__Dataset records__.
* * * * *
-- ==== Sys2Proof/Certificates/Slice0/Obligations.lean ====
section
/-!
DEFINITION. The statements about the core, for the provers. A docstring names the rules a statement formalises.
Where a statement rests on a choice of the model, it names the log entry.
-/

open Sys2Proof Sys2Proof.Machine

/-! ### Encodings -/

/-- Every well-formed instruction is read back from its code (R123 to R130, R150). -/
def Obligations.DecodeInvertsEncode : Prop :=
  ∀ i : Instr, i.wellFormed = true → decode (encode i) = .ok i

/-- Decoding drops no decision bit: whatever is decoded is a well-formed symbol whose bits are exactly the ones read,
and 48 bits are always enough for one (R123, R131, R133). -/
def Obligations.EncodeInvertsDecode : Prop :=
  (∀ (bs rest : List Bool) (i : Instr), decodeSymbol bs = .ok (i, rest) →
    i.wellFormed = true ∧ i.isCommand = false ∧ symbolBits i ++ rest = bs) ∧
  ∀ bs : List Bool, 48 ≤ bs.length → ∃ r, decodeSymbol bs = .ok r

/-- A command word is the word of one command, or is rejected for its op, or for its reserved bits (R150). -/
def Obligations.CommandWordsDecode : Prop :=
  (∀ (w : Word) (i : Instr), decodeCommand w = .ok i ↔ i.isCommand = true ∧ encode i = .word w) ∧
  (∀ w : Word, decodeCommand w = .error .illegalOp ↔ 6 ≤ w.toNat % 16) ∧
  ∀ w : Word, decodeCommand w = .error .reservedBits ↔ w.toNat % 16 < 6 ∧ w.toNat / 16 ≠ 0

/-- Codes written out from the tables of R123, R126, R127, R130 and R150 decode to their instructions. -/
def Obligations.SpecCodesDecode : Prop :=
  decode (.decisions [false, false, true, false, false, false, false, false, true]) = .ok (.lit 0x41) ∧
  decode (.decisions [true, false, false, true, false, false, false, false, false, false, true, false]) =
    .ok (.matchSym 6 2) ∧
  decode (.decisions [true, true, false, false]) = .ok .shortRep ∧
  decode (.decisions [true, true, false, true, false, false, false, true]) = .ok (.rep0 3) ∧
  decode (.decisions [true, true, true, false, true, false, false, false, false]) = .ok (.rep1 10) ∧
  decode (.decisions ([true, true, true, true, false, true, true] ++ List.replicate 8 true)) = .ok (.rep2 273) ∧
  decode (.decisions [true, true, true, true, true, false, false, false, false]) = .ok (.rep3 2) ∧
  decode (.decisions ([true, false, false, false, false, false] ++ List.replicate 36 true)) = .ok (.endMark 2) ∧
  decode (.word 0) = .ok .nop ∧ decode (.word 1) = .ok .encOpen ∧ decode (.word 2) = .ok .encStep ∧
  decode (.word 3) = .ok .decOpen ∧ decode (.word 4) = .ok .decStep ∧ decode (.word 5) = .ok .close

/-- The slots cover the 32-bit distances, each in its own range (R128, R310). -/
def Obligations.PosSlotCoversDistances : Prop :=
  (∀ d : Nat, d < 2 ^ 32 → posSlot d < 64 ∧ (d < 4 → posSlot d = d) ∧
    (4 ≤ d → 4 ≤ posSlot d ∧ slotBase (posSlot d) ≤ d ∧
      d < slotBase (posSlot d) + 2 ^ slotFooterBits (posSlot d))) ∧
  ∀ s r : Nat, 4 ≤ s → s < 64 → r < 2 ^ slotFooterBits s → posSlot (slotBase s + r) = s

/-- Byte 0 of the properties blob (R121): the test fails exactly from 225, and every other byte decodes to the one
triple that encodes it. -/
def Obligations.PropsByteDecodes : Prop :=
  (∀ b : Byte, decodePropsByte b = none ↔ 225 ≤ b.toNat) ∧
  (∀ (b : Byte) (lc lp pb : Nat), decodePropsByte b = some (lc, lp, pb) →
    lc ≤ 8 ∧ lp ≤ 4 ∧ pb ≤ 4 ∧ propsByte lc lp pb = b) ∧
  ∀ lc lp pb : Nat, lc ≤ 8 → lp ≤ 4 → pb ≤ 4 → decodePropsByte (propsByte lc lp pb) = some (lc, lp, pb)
* * * * *
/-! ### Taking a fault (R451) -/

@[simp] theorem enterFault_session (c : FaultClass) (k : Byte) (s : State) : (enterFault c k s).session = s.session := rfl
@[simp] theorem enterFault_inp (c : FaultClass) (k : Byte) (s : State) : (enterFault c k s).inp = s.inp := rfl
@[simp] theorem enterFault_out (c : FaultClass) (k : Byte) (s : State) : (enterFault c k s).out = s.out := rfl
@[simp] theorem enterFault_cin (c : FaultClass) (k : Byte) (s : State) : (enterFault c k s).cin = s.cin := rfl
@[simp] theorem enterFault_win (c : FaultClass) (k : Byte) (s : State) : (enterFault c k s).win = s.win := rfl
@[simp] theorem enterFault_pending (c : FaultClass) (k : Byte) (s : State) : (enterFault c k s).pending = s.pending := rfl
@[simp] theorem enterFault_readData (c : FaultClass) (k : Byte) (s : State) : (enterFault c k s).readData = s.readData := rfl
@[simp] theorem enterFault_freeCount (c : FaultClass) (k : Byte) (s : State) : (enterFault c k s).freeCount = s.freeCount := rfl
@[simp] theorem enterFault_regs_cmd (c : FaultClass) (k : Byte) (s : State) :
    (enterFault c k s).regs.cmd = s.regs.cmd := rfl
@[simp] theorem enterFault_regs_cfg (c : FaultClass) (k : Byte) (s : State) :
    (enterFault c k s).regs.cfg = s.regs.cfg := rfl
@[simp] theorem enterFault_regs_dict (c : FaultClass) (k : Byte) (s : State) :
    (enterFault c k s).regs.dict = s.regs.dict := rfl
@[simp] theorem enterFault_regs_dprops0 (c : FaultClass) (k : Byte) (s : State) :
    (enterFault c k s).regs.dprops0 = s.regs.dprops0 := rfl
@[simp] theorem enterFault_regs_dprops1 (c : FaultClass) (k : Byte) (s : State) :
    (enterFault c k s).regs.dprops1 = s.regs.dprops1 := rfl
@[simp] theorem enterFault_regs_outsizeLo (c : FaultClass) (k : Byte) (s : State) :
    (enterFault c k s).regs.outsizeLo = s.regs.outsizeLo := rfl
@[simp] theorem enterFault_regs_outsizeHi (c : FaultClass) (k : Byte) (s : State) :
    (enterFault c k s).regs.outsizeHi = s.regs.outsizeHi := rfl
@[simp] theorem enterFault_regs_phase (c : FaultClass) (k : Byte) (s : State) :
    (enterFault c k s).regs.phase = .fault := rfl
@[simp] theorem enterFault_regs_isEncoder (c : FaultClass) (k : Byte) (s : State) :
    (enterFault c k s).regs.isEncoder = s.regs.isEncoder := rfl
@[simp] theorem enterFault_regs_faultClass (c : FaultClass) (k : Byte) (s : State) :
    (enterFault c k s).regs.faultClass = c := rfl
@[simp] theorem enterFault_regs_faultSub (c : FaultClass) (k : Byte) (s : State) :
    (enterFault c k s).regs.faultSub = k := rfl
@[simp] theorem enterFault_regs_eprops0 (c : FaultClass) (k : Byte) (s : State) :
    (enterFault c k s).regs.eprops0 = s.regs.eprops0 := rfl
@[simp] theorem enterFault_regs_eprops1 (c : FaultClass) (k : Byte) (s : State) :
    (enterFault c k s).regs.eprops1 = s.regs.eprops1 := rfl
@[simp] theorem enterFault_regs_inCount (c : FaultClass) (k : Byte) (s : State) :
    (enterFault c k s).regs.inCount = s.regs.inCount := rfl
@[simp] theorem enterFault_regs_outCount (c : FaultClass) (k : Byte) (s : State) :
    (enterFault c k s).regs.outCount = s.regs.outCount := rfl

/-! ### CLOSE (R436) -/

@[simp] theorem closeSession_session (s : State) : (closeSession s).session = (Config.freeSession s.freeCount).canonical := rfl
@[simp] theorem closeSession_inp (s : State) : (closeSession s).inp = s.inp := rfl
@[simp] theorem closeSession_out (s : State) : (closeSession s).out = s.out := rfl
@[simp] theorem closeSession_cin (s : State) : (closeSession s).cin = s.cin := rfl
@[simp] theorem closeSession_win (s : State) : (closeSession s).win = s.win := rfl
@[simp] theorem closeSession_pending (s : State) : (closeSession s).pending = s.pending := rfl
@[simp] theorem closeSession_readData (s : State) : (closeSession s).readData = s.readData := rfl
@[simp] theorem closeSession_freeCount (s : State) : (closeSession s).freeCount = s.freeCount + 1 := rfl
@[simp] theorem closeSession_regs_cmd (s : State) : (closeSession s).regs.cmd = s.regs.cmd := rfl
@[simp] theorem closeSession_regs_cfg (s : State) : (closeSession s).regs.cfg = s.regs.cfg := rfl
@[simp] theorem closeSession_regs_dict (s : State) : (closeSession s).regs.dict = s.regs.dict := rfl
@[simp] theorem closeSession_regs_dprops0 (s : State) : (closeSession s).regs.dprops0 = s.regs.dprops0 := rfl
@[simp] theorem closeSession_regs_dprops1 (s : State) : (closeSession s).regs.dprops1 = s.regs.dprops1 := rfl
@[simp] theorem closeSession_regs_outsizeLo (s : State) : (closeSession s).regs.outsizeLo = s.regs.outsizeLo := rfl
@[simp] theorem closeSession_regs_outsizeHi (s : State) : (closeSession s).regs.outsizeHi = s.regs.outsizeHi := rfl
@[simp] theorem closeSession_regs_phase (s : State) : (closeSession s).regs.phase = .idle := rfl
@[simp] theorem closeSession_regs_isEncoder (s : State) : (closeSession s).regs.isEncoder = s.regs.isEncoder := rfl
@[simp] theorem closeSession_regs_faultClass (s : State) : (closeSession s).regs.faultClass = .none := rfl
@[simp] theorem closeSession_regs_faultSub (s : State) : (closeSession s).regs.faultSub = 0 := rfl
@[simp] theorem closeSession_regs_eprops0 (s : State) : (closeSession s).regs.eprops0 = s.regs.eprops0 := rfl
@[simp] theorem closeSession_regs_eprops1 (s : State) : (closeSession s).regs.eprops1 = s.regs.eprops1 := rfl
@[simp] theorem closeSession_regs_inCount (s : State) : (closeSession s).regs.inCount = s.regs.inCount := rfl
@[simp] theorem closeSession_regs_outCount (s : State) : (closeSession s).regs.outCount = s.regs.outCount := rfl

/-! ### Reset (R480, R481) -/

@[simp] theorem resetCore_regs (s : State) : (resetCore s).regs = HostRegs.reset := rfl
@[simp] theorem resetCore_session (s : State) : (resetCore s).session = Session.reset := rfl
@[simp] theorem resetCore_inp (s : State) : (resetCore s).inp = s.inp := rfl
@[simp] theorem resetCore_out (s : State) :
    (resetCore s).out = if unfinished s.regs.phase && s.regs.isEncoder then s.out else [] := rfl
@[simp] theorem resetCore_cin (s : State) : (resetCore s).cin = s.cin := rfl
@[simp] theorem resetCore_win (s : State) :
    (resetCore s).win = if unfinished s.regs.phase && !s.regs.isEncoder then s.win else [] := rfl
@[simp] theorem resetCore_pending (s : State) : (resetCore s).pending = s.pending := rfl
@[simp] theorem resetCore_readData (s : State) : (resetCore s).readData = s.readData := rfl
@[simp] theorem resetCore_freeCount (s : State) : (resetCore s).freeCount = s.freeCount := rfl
* * * * *
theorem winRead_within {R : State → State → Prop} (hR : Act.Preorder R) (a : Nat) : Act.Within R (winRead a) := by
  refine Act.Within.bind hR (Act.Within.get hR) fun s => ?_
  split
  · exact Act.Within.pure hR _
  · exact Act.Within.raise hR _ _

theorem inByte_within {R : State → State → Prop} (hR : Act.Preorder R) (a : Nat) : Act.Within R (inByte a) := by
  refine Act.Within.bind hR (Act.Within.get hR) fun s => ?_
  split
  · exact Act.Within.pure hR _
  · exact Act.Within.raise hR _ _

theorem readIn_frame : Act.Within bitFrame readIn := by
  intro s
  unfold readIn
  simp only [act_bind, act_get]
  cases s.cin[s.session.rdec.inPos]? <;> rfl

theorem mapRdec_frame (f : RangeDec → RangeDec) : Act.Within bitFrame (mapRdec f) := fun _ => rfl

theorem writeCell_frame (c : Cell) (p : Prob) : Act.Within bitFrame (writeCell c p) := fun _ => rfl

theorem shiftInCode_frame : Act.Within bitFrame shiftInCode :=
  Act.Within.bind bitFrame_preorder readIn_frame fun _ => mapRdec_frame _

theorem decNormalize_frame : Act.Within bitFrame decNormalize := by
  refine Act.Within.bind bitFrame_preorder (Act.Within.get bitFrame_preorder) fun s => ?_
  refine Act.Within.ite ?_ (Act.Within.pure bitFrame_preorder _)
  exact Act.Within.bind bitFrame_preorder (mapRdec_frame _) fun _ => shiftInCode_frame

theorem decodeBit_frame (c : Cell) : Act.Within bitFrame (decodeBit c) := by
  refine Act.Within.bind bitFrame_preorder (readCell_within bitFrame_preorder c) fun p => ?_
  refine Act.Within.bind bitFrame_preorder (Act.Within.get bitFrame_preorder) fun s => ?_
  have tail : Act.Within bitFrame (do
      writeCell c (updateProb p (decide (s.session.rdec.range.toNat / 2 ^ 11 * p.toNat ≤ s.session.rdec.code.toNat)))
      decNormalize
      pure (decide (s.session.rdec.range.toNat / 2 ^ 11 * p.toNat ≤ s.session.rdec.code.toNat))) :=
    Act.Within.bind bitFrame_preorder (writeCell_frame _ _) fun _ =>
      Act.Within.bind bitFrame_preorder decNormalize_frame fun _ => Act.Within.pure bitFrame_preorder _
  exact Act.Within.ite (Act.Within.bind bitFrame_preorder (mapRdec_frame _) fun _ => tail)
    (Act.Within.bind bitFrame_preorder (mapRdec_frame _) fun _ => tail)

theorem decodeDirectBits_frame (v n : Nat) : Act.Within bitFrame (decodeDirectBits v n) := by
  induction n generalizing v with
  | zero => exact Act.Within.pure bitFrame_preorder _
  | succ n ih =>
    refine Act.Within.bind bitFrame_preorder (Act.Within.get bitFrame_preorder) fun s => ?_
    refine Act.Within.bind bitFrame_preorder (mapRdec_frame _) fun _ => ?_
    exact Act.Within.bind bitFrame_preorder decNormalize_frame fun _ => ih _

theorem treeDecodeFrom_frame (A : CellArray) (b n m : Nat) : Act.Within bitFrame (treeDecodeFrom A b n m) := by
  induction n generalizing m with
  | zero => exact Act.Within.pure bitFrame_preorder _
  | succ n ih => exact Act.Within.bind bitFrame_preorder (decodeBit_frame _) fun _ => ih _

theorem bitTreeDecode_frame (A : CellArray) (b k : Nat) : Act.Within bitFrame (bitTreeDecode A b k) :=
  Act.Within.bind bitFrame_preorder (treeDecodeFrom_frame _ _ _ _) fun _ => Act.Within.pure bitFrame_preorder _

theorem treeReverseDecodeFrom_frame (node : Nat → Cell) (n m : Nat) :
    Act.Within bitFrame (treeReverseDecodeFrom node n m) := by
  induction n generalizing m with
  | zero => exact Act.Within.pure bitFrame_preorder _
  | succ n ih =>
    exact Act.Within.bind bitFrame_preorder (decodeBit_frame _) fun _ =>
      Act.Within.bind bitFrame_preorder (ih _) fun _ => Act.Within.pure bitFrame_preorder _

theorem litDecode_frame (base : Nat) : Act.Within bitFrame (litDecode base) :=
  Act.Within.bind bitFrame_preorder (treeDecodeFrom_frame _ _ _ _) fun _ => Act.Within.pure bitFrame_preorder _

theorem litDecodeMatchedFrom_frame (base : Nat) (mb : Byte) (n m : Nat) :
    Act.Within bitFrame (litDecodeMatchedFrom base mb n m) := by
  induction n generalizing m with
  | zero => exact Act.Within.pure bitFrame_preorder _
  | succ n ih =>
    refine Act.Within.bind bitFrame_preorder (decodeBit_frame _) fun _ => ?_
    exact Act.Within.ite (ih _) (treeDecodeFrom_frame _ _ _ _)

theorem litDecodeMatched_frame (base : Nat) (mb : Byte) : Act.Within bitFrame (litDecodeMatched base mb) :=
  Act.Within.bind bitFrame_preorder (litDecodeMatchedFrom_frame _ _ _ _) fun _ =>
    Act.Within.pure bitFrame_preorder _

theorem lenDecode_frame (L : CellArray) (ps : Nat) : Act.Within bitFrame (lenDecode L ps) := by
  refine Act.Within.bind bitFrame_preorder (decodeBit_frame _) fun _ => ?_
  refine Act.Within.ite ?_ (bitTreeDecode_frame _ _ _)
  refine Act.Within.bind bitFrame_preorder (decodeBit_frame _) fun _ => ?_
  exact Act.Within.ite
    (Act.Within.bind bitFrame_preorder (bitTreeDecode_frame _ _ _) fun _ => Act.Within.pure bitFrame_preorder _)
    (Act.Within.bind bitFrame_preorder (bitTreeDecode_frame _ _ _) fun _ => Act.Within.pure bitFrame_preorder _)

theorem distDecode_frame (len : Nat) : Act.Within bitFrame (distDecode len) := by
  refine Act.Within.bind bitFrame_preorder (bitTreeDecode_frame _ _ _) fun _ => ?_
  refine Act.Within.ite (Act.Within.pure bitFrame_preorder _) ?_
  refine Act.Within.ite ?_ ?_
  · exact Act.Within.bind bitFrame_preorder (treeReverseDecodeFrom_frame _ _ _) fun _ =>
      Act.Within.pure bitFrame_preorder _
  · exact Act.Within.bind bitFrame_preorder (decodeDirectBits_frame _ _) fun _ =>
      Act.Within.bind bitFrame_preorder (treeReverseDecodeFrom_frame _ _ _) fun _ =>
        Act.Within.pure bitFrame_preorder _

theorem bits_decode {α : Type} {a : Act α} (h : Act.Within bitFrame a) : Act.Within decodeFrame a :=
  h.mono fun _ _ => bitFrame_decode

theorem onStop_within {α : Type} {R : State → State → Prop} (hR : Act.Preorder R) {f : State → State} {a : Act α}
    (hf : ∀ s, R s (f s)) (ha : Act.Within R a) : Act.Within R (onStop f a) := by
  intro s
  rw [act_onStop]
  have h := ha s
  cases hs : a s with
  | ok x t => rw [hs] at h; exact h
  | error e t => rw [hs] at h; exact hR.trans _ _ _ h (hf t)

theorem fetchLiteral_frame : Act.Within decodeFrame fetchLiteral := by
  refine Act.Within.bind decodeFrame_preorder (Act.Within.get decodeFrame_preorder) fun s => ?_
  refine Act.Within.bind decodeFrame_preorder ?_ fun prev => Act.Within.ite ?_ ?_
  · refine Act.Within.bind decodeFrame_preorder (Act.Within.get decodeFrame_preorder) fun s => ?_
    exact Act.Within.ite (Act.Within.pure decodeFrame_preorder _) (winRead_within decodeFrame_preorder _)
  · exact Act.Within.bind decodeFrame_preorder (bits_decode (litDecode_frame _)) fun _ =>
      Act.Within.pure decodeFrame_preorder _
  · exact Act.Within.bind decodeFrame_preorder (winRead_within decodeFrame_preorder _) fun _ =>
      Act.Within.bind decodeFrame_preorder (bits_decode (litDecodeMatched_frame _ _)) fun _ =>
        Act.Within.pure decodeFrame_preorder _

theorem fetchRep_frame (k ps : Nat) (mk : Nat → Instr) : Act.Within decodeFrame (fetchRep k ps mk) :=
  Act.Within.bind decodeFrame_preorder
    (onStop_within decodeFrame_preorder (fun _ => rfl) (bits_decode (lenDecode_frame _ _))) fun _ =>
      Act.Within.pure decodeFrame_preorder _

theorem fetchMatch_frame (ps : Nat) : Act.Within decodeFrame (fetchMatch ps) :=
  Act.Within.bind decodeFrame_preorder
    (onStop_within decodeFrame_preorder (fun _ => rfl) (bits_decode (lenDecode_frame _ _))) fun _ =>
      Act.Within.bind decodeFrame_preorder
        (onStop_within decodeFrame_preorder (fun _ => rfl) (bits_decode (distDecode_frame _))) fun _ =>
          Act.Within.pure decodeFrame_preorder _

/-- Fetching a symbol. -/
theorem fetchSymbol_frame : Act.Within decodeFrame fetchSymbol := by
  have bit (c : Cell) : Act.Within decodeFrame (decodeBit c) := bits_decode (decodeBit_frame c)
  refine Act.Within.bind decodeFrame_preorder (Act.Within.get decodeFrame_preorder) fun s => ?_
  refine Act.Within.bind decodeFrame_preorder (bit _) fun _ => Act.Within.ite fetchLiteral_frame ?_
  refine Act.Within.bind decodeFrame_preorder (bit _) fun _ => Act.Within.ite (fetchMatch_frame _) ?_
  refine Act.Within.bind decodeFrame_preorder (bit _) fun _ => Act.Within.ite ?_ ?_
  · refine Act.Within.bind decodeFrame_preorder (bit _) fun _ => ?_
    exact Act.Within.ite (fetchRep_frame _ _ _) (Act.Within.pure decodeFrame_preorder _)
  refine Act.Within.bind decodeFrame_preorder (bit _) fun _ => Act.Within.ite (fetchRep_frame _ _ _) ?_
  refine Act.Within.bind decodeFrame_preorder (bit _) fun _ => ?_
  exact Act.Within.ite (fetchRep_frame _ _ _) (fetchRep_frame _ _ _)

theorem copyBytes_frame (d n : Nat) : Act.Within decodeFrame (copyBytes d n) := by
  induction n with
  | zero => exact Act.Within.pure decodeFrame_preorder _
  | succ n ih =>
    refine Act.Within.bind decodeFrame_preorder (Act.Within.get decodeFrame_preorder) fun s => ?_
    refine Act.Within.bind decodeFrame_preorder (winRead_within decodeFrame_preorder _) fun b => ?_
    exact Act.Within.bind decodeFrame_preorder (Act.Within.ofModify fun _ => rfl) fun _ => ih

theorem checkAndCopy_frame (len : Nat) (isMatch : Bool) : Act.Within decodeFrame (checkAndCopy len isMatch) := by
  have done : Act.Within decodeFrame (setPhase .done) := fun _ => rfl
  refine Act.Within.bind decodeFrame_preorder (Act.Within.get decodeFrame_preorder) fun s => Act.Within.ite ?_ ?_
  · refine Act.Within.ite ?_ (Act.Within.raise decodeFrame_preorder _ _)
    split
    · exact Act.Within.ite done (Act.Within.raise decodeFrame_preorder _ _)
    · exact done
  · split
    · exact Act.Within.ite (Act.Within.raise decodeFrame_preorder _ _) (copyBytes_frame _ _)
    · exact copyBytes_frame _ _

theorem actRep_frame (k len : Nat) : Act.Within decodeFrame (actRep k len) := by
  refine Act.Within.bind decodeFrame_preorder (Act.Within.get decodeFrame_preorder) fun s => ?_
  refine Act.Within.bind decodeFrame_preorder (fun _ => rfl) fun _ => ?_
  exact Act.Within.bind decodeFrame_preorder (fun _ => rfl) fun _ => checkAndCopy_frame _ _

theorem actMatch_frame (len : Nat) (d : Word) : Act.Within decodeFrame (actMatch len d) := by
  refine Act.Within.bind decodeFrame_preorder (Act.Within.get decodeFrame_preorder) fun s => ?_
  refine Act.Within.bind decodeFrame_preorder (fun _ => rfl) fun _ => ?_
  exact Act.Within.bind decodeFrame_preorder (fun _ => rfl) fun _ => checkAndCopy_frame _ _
* * * * *
__What the exercise asks__.
The response consists of the lines above that contain "replicate".

__Answer for the task__.
  decode (.decisions ([true, true, true, true, false, true, true] ++ List.replicate 8 true)) = .ok (.rep2 273) ∧
  decode (.decisions ([true, false, false, false, false, false] ++ List.replicate 36 true)) = .ok (.endMark 2) ∧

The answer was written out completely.